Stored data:
-- ==== Sys2Proof/Laws/FollowsOps4.lean ====
section
/-! SUPPORT. The operations of the package keep Chip.Follows, part 4 of 5: every operation after those it calls. -/
namespace Sys2Proof.Machine

theorem Chip.ledgerCondition_follows {c0 c : Chip} (u : UnitId) (h : c0.Follows c) : c0.Follows (Chip.ledgerCondition c u) := by
  unfold Chip.ledgerCondition
  try dsimp only
  repeat' first | with_reducible assumption | with_reducible apply Chip.faultHold_follows | simp only [Chip.Follows.upd_iff] | split
                | intro _ | with_reducible apply Chip.foldl_follows

theorem Chip.serveUnknown_follows {c0 c : Chip} (r : Req) (h : c0.Follows c) : c0.Follows (Chip.serveUnknown c r) := by
  unfold Chip.serveUnknown
  try dsimp only
  repeat' first | with_reducible assumption | with_reducible apply Chip.mbxErr_follows | with_reducible apply Chip.slotDone_follows
                | simp only [Chip.Follows.upd_iff] | split | intro _ | with_reducible apply Chip.foldl_follows

theorem Chip.markTaken_follows {c0 c : Chip} (s : SlotId) (pages : Nat) (h : c0.Follows c) : c0.Follows (Chip.markTaken c s pages) := by
  unfold Chip.markTaken
  try dsimp only
  repeat' first | with_reducible assumption | simp only [Chip.Follows.upd_iff] | split | intro _ | with_reducible apply Chip.foldl_follows

theorem Chip.submit_follows {c0 c : Chip} (i : Intent) (h : c0.Follows c) : c0.Follows (Chip.submit c i) := by
  unfold Chip.submit
  try dsimp only
  repeat' first | with_reducible assumption | with_reducible apply Chip.carryOut_follows | simp only [Chip.Follows.upd_iff] | split
                | intro _ | with_reducible apply Chip.foldl_follows

theorem Chip.answer_follows {c0 c : Chip} (o : Op) (r : Req) (h : c0.Follows c) : c0.Follows (Chip.answer c o r) := by
  unfold Chip.answer
  try dsimp only
  repeat' first | with_reducible assumption | with_reducible apply Chip.slotDone_follows | with_reducible apply Chip.modPkg_follows
                | simp only [Chip.Follows.upd_iff] | split | intro _ | with_reducible apply Chip.foldl_follows

theorem Chip.serve_follows {c0 c : Chip} (o : Op) (r : Req) (h : c0.Follows c) : c0.Follows (Chip.serve c o r) := by
  unfold Chip.serve
  try dsimp only
  repeat' first | with_reducible assumption | with_reducible apply Chip.submit_follows | with_reducible apply Chip.slotDone_follows
                | with_reducible apply Chip.answer_follows | simp only [Chip.Follows.upd_iff] | split | intro _
                | with_reducible apply Chip.foldl_follows

theorem Chip.takeSlot_follows {c0 c : Chip} (s : SlotId) (ver1 : Bool) (o : Op) (h : c0.Follows c) : c0.Follows (Chip.takeSlot c s ver1 o)
    := by
  unfold Chip.takeSlot
  try dsimp only
  repeat' first | with_reducible assumption | with_reducible apply Chip.serveUnknown_follows | with_reducible apply Chip.markTaken_follows
                | with_reducible apply Chip.serve_follows | simp only [Chip.Follows.upd_iff] | split | intro _
                | with_reducible apply Chip.foldl_follows

theorem Chip.mapStacks_follows {c0 c : Chip} (f : Stack → Stack) (h : c0.Follows c) : c0.Follows (Chip.mapStacks c f) := by
  unfold Chip.mapStacks
  try dsimp only
  repeat' first | with_reducible assumption | with_reducible apply Chip.modStack_follows | simp only [Chip.Follows.upd_iff] | split
                | intro _ | with_reducible apply Chip.foldl_follows

theorem Chip.phaseC_follows {c0 c : Chip} (failed : List UnitId) (h : c0.Follows c) : c0.Follows (Chip.phaseC c failed) := by
  unfold Chip.phaseC
  try dsimp only
  repeat' first | with_reducible assumption | with_reducible apply Chip.modFlt_follows | with_reducible apply Chip.mapStacks_follows
                | with_reducible apply Chip.quarantine_follows | simp only [Chip.Follows.upd_iff] | split | intro _
                | with_reducible apply Chip.foldl_follows

theorem Chip.trainFail_follows {c0 c : Chip} (l : LinkId) (signal : Bool) (h : c0.Follows c) : c0.Follows (Chip.trainFail c l signal) :=
    by
  unfold Chip.trainFail
  try dsimp only
  repeat' first | with_reducible assumption | with_reducible apply Chip.modLink_follows | with_reducible apply Chip.linkDown_follows
                | simp only [Chip.Follows.upd_iff] | split | intro _ | with_reducible apply Chip.foldl_follows

theorem Chip.guilty_follows {c0 c : Chip} (x : CtxId) (u : UnitId) (h : c0.Follows c) : c0.Follows (Chip.guilty c x u) := by
  unfold Chip.guilty
  try dsimp only
  repeat' first | with_reducible assumption | with_reducible apply Chip.modFlt_follows | with_reducible apply Chip.event_follows
                | with_reducible apply Chip.fltErr_follows | with_reducible apply Chip.faultHold_follows
                | with_reducible apply Chip.stepStopped_follows | simp only [Chip.Follows.upd_iff] | split | intro _
                | with_reducible apply Chip.foldl_follows

theorem Chip.countThrottle_follows {c0 c : Chip} (h : c0.Follows c) : c0.Follows (Chip.countThrottle c) := by
  unfold Chip.countThrottle
  try dsimp only
  repeat' first | with_reducible assumption | with_reducible apply Chip.thmErr_follows | with_reducible apply Chip.modThm_follows
                | simp only [Chip.Follows.upd_iff] | split | intro _ | with_reducible apply Chip.foldl_follows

Exercise directions ▸
Work out how many lines in the entries contain "split" and give that number alone.

Exercise answer ▸
12